§ **Work task**: Your task is to give the number of lines below that contain "confirmedDry". Give no other text.

(Stored data entries)
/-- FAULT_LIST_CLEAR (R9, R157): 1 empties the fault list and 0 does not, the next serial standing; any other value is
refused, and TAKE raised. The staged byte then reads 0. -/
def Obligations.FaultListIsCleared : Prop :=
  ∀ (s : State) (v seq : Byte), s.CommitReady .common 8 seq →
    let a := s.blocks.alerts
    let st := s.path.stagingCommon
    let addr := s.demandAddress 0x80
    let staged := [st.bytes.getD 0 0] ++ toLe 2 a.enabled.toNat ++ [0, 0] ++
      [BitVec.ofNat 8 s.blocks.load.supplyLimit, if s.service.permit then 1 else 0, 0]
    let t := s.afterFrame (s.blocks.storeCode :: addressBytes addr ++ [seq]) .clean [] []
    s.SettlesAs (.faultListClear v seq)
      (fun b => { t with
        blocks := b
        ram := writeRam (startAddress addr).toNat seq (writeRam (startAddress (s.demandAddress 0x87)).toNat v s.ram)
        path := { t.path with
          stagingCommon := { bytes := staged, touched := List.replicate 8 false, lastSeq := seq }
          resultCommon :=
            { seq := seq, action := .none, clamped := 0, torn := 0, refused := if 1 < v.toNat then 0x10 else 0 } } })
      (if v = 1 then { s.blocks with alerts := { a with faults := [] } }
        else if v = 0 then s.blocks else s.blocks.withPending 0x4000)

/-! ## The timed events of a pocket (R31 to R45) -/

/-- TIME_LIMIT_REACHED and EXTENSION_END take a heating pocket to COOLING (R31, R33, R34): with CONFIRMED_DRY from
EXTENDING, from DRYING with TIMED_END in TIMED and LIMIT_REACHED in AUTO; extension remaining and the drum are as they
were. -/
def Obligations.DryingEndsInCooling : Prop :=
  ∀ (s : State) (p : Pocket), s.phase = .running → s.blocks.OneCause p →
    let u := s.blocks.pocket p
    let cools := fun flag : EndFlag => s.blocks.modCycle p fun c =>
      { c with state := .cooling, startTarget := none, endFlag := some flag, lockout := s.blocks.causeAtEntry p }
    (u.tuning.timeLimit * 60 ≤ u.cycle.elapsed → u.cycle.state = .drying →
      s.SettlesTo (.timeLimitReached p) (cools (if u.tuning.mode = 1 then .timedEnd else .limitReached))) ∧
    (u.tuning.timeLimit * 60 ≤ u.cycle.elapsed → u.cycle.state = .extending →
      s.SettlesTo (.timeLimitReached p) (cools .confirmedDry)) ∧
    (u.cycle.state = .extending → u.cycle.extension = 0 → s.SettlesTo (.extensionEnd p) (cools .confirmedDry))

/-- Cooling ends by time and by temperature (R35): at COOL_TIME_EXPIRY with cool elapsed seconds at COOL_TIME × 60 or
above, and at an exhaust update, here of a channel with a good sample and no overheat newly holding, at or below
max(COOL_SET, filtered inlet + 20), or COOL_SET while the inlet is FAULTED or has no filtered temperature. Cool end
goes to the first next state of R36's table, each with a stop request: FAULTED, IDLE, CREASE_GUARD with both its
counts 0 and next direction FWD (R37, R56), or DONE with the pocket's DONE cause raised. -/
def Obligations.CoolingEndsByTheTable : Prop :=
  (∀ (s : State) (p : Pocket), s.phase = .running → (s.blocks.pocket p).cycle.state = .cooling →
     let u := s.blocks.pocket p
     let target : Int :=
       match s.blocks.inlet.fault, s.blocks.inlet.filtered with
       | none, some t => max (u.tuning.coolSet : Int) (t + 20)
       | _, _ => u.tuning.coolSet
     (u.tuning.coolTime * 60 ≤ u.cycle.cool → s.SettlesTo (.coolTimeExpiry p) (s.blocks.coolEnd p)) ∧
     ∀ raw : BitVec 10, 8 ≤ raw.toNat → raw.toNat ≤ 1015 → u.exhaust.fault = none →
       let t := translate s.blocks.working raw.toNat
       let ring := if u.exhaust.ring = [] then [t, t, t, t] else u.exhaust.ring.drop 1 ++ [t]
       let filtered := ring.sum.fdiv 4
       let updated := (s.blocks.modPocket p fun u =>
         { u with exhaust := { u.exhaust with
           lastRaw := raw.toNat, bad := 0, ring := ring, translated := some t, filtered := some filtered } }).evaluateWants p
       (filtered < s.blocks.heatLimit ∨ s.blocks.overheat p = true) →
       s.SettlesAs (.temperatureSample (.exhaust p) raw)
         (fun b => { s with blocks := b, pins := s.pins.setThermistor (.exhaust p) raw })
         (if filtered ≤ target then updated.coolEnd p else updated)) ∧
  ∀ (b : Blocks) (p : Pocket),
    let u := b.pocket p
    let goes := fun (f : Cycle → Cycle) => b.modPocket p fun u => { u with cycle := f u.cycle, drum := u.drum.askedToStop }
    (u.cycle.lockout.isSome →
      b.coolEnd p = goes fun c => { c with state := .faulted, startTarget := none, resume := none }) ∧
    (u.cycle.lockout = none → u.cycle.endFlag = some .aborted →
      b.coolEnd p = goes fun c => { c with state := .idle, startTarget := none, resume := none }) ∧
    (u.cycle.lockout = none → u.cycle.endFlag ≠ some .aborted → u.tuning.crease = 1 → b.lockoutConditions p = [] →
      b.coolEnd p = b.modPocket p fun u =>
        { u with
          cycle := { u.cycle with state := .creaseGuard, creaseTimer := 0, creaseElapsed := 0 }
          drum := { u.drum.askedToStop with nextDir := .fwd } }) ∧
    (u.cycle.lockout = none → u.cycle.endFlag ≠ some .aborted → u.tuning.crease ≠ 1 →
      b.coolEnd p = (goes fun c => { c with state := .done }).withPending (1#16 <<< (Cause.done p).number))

§ **Output for this task**: 2